Colleen and I wish everyone a truly wonderful Thanksgiving. As we have all learned how quickly life can be taken away enjoy the time you have with your loved ones this holiday season. And, I would encourage you to invite someone to your gathering that might not have family close by and would otherwise be spending the holiday alone.


----------



## athenaeus (Jul 24, 2001)

Happy Thanksgiving to you and your families!

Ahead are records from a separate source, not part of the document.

-- ==== Sys2Proof/Proofs/Control.lean ====
section
/-!
PROOFS. The dispatch of a command (44_control.md rules R260, R261, R264). Every command is the dispatch around four things of its own:
whether it is accepted while a fault is recorded, its two checks, and its pseudocode. While a fault is recorded the dispatch refuses all but
the two exempt words; with none recorded the checks alone record BadState and BadOperand, because no pseudocode raises either: each step of
one either goes on with no fault recorded and FCODE 0, or raises a fault of another kind.
-/
namespace Sys2Proof.Machine

/-! ### What the dispatch is given for each command -/

/-- The commands that are accepted while FAULT = 1 (44_control.md rule R261). -/
def acceptedWhileFaulted : Instr → Bool
  | .wclose | .srst => true
  | _ => false

/-- The BadState check of a command, as the dispatch makes it (44_control.md rule R264). -/
def stateCheck (s : State) : Instr → Bool
  | .wopen => s.wOpen
  | .wbits _ => !s.wOpen
  | .ropen => s.rOpen
  | .rbits _ | .adinit => !s.rOpen
  | .aesym _ | .aefin => s.acMode != .enc || !s.wOpen
  | .adsym => s.acMode != .dec || !s.rOpen || !s.wOpen
  | .lebyte _ | .lefin => s.lzMode != .enc || !s.wOpen
  | .ldinit => !s.rOpen || !s.wOpen
  | .ldstep => s.lzMode != .dec || !s.rOpen || !s.wOpen
  | _ => false

/-- The BadOperand check of a command, as the dispatch makes it (44_control.md rule R264). -/
def operandCheck : Instr → Bool
  | .wbits n | .rbits n => badCount n
  | .fmprob sym | .aesym sym => badSymbol sym
  | _ => false

/-- The pseudocode of a command, which the dispatch performs last (44_control.md rule R265). -/
def pseudocode : Instr → State → Res Unit
  | .wopen => fun s => .ok () { s with wOpen := true, wBuf := [], wAcc := 0, wNbits := 0 }
  | .wbits n => fun s => putBits s.data.toNat (operandCount n) s
  | .wclose => closeWrite
  | .ropen => fun s => .ok () { s with rOpen := true, rBuf := [], rBitpos := 0, rSrcEnd := false }
  | .rbits n => readToR0 (operandCount n)
  | .rclose => fun s => .ok () (closeRead s)
  | .fmrst => fun s => .ok () (modelReset s)
  | .fmprob sym => fun s => .ok () (reportAndUpdate (operandSymbol sym) s)
  | .fmsym v => searchAndUpdate (operandScaled v)
  | .fmtot => fun s => .ok () { s with r2 := BitVec.ofNat 32 (cumAt s 257) }
  | .aeinit => fun s => .ok () { coderStart s with acMode := .enc }
  | .aesym sym => encodeSymbol (operandSymbol sym)
  | .aefin => finishEncode
  | .adinit => fun s => andThen (loadValue 17 (coderStart s)) fun _ s => .ok () { s with acMode := .dec }
  | .adsym => decodeSymbol
  | .leinit => fun s => .ok () { lzwReset s with sCode := none, prev := 0, lzMode := .enc }
  | .lebyte c => encodeByte (operandByte c)
  | .lefin => finishLzw
  | .ldinit => decodeFirstCode
  | .ldstep => decodeStep
  | .srst => fun s => .ok () (resetAll s)

/-- A command is the dispatch around its checks and its pseudocode (44_control.md rule R260). -/
theorem exec_eq_dispatchCommand (i : Instr) (s : State) :
    exec i s = dispatchCommand (acceptedWhileFaulted i) (stateCheck s i) (operandCheck i) (pseudocode i) s := by
  cases i <;> rfl

/-- The dispatch's first check is the BadState column of the table (44_control.md rule R264). -/
theorem stateCheck_eq_true_iff {s : State} {i : Instr} : stateCheck s i = true ↔ badStateCondition s i := by
  cases i <;> simp [stateCheck, badStateCondition, or_assoc]

/-- The BadOperand condition of layout W (44_control.md rule R264). -/
theorem badCount_eq_true_iff {n : BitVec 6} : badCount n = true ↔ n.toNat = 0 ∨ 32 < n.toNat := by
  rw [badCount, operandCount, Bool.or_eq_true, beq_iff_eq, decide_eq_true_iff]

/-- The dispatch's second check is the BadOperand column of the table (44_control.md rule R264). -/
theorem operandCheck_eq_true_iff {i : Instr} : operandCheck i = true ↔ badOperandCondition i := by
  cases i
  case wbits | rbits => exact badCount_eq_true_iff
  case fmprob | aesym => exact badSymbol_eq_true_iff
  all_goals exact Bool.false_eq_true.to_iff

/-! ### While a fault is recorded -/

/-- A command that is not exempt is refused (44_control.md rule R261). -/
theorem exec_of_refused {i : Instr} {s : State} (hfault : s.fault = true) (hi : acceptedWhileFaulted i = false) :
    exec i s = .next s := by
  simp [exec_eq_dispatchCommand, hi, dispatchCommand, hfault]

/-- An exempt command without checks runs its pseudocode, with END and FCODE kept (44_control.md rules R260, R261). -/
theorem dispatchCommand_of_fault {body : State → Res Unit} {s : State} (hfault : s.fault = true) :
    dispatchCommand true false false body s = outcomeOf (body s) := by
  simp [dispatchCommand, clearConditions_of_fault hfault]

/-- The two exempt commands have no operand: the masks of their rows cover every bit. -/
theorem opcodeTable_exempt : ∀ r ∈ opcodeTable, r.mnemonic = "SRST" ∨ r.mnemonic = "WCLOSE" →
    r.mask = BitVec.allOnes 32 ∧ (r.pattern = 0xFF000000 ∨ r.pattern = 0x03000000) := by decide
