-- ==== Sys2Proof/Word.lean ====
section
/-! DEFINITION. The word types of the capture block (spec 00_scope.md R9: every value is unsigned). -/

namespace Sys2Proof

/-- An unsigned 8-bit value (R9). -/
abbrev Byte := BitVec 8

/-- A control-bus register address. `P_ADDR_W` is 8 or 16 (R6); an 8-bit address is held zero-extended. -/
abbrev CbAddr := BitVec 16

/-- A data-bus register address, 7 bits (R39). -/
abbrev DbAddr := BitVec 7

/-- A length or a byte count of 23 bits (R6, fixed constants). -/
abbrev Count := BitVec 23

end Sys2Proof
end

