-- ==== Sys2Proof/Machine/Dispatch.lean ====
section
/-! DEFINITION. exec: one arm per constructor of Instr, each one direct call of its meaning. -/

namespace Sys2Proof.Machine

def exec (i : Instr) (s : State) : Host.Outcome State Fault Refusal :=
  match i with
  | .selftest => Sys2Proof.Machine.execSelftest s
  | .probe => Sys2Proof.Machine.execProbe s
  | .configure m => Sys2Proof.Machine.execConfigure m s
  | .capture => Sys2Proof.Machine.execCapture s
  | .reconstruct => Sys2Proof.Machine.execReconstruct s
  | .state => Sys2Proof.Machine.execState s
  | .cread a => Sys2Proof.Machine.execCread a s
  | .cwrite a v => Sys2Proof.Machine.execCwrite a v s
  | .dread a => Sys2Proof.Machine.execDread a s
  | .dwrite a v => Sys2Proof.Machine.execDwrite a v s
  | .dburst n => Sys2Proof.Machine.execDburst n s
  | .hostIllegal bytes => Sys2Proof.Machine.execHostIllegal bytes s
  | .wr8 a v => Sys2Proof.Machine.execWr8 a v s
  | .end8 => Sys2Proof.Machine.execEnd8 s
  | .wr16 a v => Sys2Proof.Machine.execWr16 a v s
  | .dbRead a => Sys2Proof.Machine.execDbRead a s
  | .dbWrite a v => Sys2Proof.Machine.execDbWrite a v s
  | .dbBurst n dst => Sys2Proof.Machine.execDbBurst n dst s
  | .cbWrite a v => Sys2Proof.Machine.execCbWrite a v s
  | .cbRead a => Sys2Proof.Machine.execCbRead a s

end Sys2Proof.Machine
end

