-- ==== Sys2Proof/Machine/Fetch.lean ====
section
/-! DEFINITION. Where the next instruction comes from, and what follows it: the frame that waits in the transport unit, the
table entry at SEQ_PC, the host's next command. -/

namespace Sys2Proof.Machine

/-- Who takes the state after an instruction: for a frame the capture that polls (R104), for a table entry the command
whose playback it may have ended (R89); a host command has ended or waits on its own. -/
inductive Source where
  | frame
  | entry
  | host
deriving DecidableEq, Repr

/-- What a step does next: an instruction, in the state it runs in; a step with no instruction; a stop. -/
inductive Fetched where
  | instr (i : Instr) (src : Source) (s : State)
  | internal (s : State)
  | fault (f : Fault)
  | refusal (r : Refusal)
deriving Repr

/-- What follows a frame's transaction: a capture in CAPTURING takes the value its poll read (R104). -/
def afterFrame (s : State) : State := if s.busy && s.cfsm == .capturing then pollReturned s else s

/-- What follows a table entry: when the sequencer is back in SEQ_IDLE, playback has returned to its command (R88, R89). -/
def afterEntry (s : State) : State := if s.busy && s.seqState == .idle then playReturned s else s

/-- What a step adds after an instruction. -/
def resume (src : Source) (s : State) : State :=
  match src with
  | .frame => afterFrame s
  | .entry => afterEntry s
  | .host => s

/-- The frame in the transport unit, taken out of it. -/
def fetchFrame (f : Encoded) (s : State) : Fetched :=
  match decode s.params f with
  | .ok i => .instr i .frame { s with bus := none }
  | .error _ => .refusal .undecodableFrame

/-- The end of a TBL16 table at SEQ_PC = length, which has no encoding (R93). -/
def atTableEnd (t : RegisterTable) (pc : Nat) : Bool :=
  match t with
  | .tbl8 _ => false
  | .tbl16 ws => pc == ws.length

/-- The table entry at SEQ_PC (R18, R28, R89). -/
def fetchEntry (s : State) : Fetched :=
  match tableOf s.params s.seqTbl with
  | none => .fault .tableOverrun
  | some t =>
    if atTableEnd t s.seqPc.toNat then .internal (afterEntry (playEnd s))
    else match t.formAt s.seqPc.toNat with
      | none => .fault .tableOverrun
      | some f =>
        match decode s.params f with
        | .ok i => .instr i .entry s
        | .error _ => .refusal .undecodableFrame

/-- The host's next move while no command runs (R126, R133). With none the block is idle and keeps every register (R149). -/
def fetchHost (s : State) : Fetched :=
  match s.host with
  | [] => .internal s
  | .command bytes _ :: rest => .instr (decodeHost s.params.addrW bytes) .host { s with host := rest }
  | .store b i v :: rest =>
    match hostStore b i v { s with host := rest } with
    | .next t => .internal t
    | .fault f => .fault f
    | .refused r => .refusal r

/-- A command that waits on a transaction without an outcome, or on nothing the block holds: only the host can still act,
by breaking its duty (R112, R127, R132). -/
def stuck (s : State) : Bool := s.busy && (s.reply == .never || (s.bus.isNone && s.seqState == .idle))

/-- What the block does next: an ill-formed record is no block (R7), a faulted block takes no step (R15), a stuck one waits;
otherwise the transport unit, then the sequencer, then the host. -/
def fetch (s : State) : Fetched :=
  if recordWf s.params then
    if s.fault = [] then
      if stuck s then .internal s.hostTurn
      else match s.bus, s.seqState with
        | some f, _ => fetchFrame f s
        | none, .run => fetchEntry s
        | none, .settle => .internal (settleEnd s)
        | none, .idle => fetchHost s
    else .fault .busyViolation
  else .refusal .illFormedRecord

/-- Running what was fetched. -/
def runFetched (f : Fetched) : Host.Outcome State Fault Refusal :=
  match f with
  | .instr i src s =>
    match exec i s with
    | .next t => .next (resume src t)
    | .fault e => .fault e
    | .refused r => .refused r
  | .internal s => .next s
  | .fault e => .fault e
  | .refusal r => .refused r

/-- A table that ends at once, in a variant's format. -/
def emptyTable : Variant → RegisterTable
  | .sensor8 => .tbl8 [0xFFFF]
  | .sensor16 => .tbl16 []

/-- A record for a variant whose prelude is a given table: the record itself but for the prelude and its marks where the
variant is the record's own, else with its modes' tables empty and the identity addresses cut to the variant's width. -/
def recordWithPrelude (p : Params) (v : Variant) (prelude : RegisterTable) : Params :=
  if p.variant = v then
    { p with probePrelude := prelude, settle := p.settle.filter fun mark => mark.1 != .prelude }
  else
    { p with
      variant := v
      addrW := match v with | .sensor8 => 8 | .sensor16 => 16
      tables := (modes p).map fun m => (m, emptyTable v)
      probePrelude := prelude
      settle := []
      idHAddr := p.idHAddr &&& 0xFF
      idLAddr := p.idLAddr &&& 0xFF }

/-- The block between commands, with nothing waiting in it. -/
def State.quiesce (s : State) : State :=
  { s with busy := false, fault := [], bus := none, seqState := .idle, reply := .none }

/-- The prelude `t` under play at its first entry, by a running PROBE (R116). -/
def State.playingPrelude (s : State) (v : Variant) (t : RegisterTable) : State :=
  { startPlay .prelude s.quiesce with params := recordWithPrelude s.params v t, busy := true }

/-- A form put where the next fetch takes it: a host command as the host's next move, a table entry as the first entry of a
prelude under play, a bus frame in the transport unit. -/
def placeForm (f : Encoded) (s : State) : State :=
  match f with
  | .host bytes => { s.quiesce with host := .command bytes none :: s.host }
  | .tbl8 w => s.playingPrelude .sensor8 (.tbl8 [w, 0xFFFF])
  | .tbl16 w => s.playingPrelude .sensor16 (.tbl16 [w])
  | .db kind sent received => { s.quiesce with bus := some (.db kind sent received) }
  | .cb wire => { s.quiesce with bus := some (.cb wire) }

end Sys2Proof.Machine
end

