/-- An address fits in a width of 8 or 16 bits (R38). -/
theorem addrFits_iff {p : Params} (hw : p.addrW = 8 ∨ p.addrW = 16) (a : CbAddr) :
    addrFits p a = true ↔ a.toNat < 2 ^ p.addrW := by
  rcases hw with hw | hw
  · simp [addrFits, hw]
  · simpa [addrFits, hw] using a.isLt

/-- A mode code is no 0xFF. -/
theorem modeCode_iff (m : Byte) : m ≠ 0xFF ↔ m.toNat < 0xFF := by
  rw [Ne, ← BitVec.toNat_inj, show (0xFF : Byte).toNat = 0xFF from rfl]
  have := m.isLt
  omega

theorem writeCount_tbl16 (ws : List (BitVec 24)) : writeCount (.tbl16 ws) = ws.length := by
  rw [writeCount, RegisterTable.entries, List.takeWhile_eq_self_iff.mpr (by simp), List.length_map]

/-- A table is well formed: in its variant's format, with an end, and no longer than an index of 16 bits reaches (R86). -/
theorem tableWf_iff (v : Variant) (t : RegisterTable) : tableWf v t = true ↔
    (∃ ws, t = .tbl8 ws ∧ v = .sensor8 ∧ 0xFFFF ∈ ws ∧ writeCount t ≤ 65535) ∨
    (∃ ws, t = .tbl16 ws ∧ v = .sensor16 ∧ ws.length ≤ 65535) := by
  cases t with
  | tbl8 ws => cases v <;> simp [tableWf, playable, and_comm]
  | tbl16 ws => cases v <;> simp [tableWf, playable, writeCount_tbl16]

/-- Where no key is there twice, every entry is found by its key. -/
theorem lookup_of_mem_nodup {l : List (Byte × RegisterTable)} (hnodup : (l.map Prod.fst).Nodup)
    {e : Byte × RegisterTable} (he : e ∈ l) : l.lookup e.1 = some e.2 := by
  induction l with
  | nil => cases he
  | cons x l ih =>
    rw [List.map_cons, List.nodup_cons] at hnodup
    rw [List.lookup_cons]
    rcases List.mem_cons.mp he with rfl | he
    · simp
    · have hne : e.1 ≠ x.1 := fun h => hnodup.1 (h ▸ List.mem_map_of_mem he)
      simpa [beq_eq_false_iff_ne.mpr hne] using ih hnodup.2 he

/-- Every table is reached by its name, when no name is there twice (R28). -/
theorem tables_iff {p : Params} (hnodup : (modes p).Nodup) (P : RegisterTable → Prop) :
    (∀ r t, tableOf p r = some t → P t) ↔ (∀ e ∈ p.tables, P e.2) ∧ P p.probePrelude := by
  constructor
  · refine fun h => ⟨fun e he => h (.mode e.1) e.2 ?_, h .prelude _ rfl⟩
    exact lookup_of_mem_nodup hnodup he
  · rintro ⟨htables, hprelude⟩ (m | _) t ht
    · obtain ⟨a, b, hab, -⟩ := List.lookup_eq_some_iff.mp ht
      exact htables (m, t) (by rw [hab]; simp)
    · injection ht with ht
      exact ht ▸ hprelude

theorem settleMarkWf_iff (p : Params) (mark : TableRef × Nat) :
    settleMarkWf p mark = true ↔ ∃ t, tableOf p mark.1 = some t ∧ mark.2 < writeCount t := by
  unfold settleMarkWf
  split <;> simp_all

/-- Every settle mark names a write entry (R86). -/
theorem settle_iff (p : Params) : (∀ mark ∈ p.settle, settleMarkWf p mark = true) ↔
    ∀ r i, settleAfter p r i = true → ∃ t, tableOf p r = some t ∧ i < writeCount t := by
  simp only [settleMarkWf_iff, settleAfter, List.contains_iff_mem, Prod.forall]

theorem regs_iff (p : Params) :
    (∀ a ∈ [p.regFifo, p.regTrig, p.regLen1, p.regLen2, p.regLen3, p.regScratch], a.toNat ≤ 0x7F) ↔
    p.regFifo.toNat ≤ 0x7F ∧ p.regTrig.toNat ≤ 0x7F ∧ p.regLen1.toNat ≤ 0x7F ∧ p.regLen2.toNat ≤ 0x7F ∧
      p.regLen3.toNat ≤ 0x7F ∧ p.regScratch.toNat ≤ 0x7F ∧ (p.burstCmd &&& 0x7F).toNat ≤ 0x7F := by
  have : (p.burstCmd &&& 0x7F).toNat ≤ 0x7F := by rw [BitVec.toNat_and]; exact Nat.and_le_right
  simp only [List.forall_mem_cons, List.not_mem_nil, false_imp_iff, implies_true, and_true, this]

This will be my second thanksgiving with the American Community of Athens!


----------



## kimmie (Mar 13, 2001)

Happy Thanksgiving to all of you.


----------



## non chef (Feb 8, 2001)

HAPPY THANKSGIVING TO ALL.may you all enjoy the love and warmth of family and friends on this day. We are lucky to be able to spend Thanksgiving with CapeChef,Jill&our lovely Amy,Rebecca and Heather. LOve to all!!!!!!!!:bounce:   :bounce:  :chef: NonChef&Ms.NonChef


----------



## mezzaluna (Aug 29, 2000)

Warm Thanksgiving greetings to you too, NonChef and Mrs. NonChef! Blessing and peace to everyone, whether you're in the USA celebrating Thanksgiving, or somewhere else enjoying life. I hope we all appreciate what we have. A favorite quote: "One for whom a pebble has value will be surrounded by treasures wherever (s)he goes." (Par Lagerqvist, in The Dwarf .)


----------



## isa (Apr 4, 2000)

Happy Thanksgiving everyone. 

Enjoy the turkey!


----------



## chefboy2160 (Oct 13, 2001)

Hi folks and happy Thanksgiving . May the force be with you always...............:bounce:


----------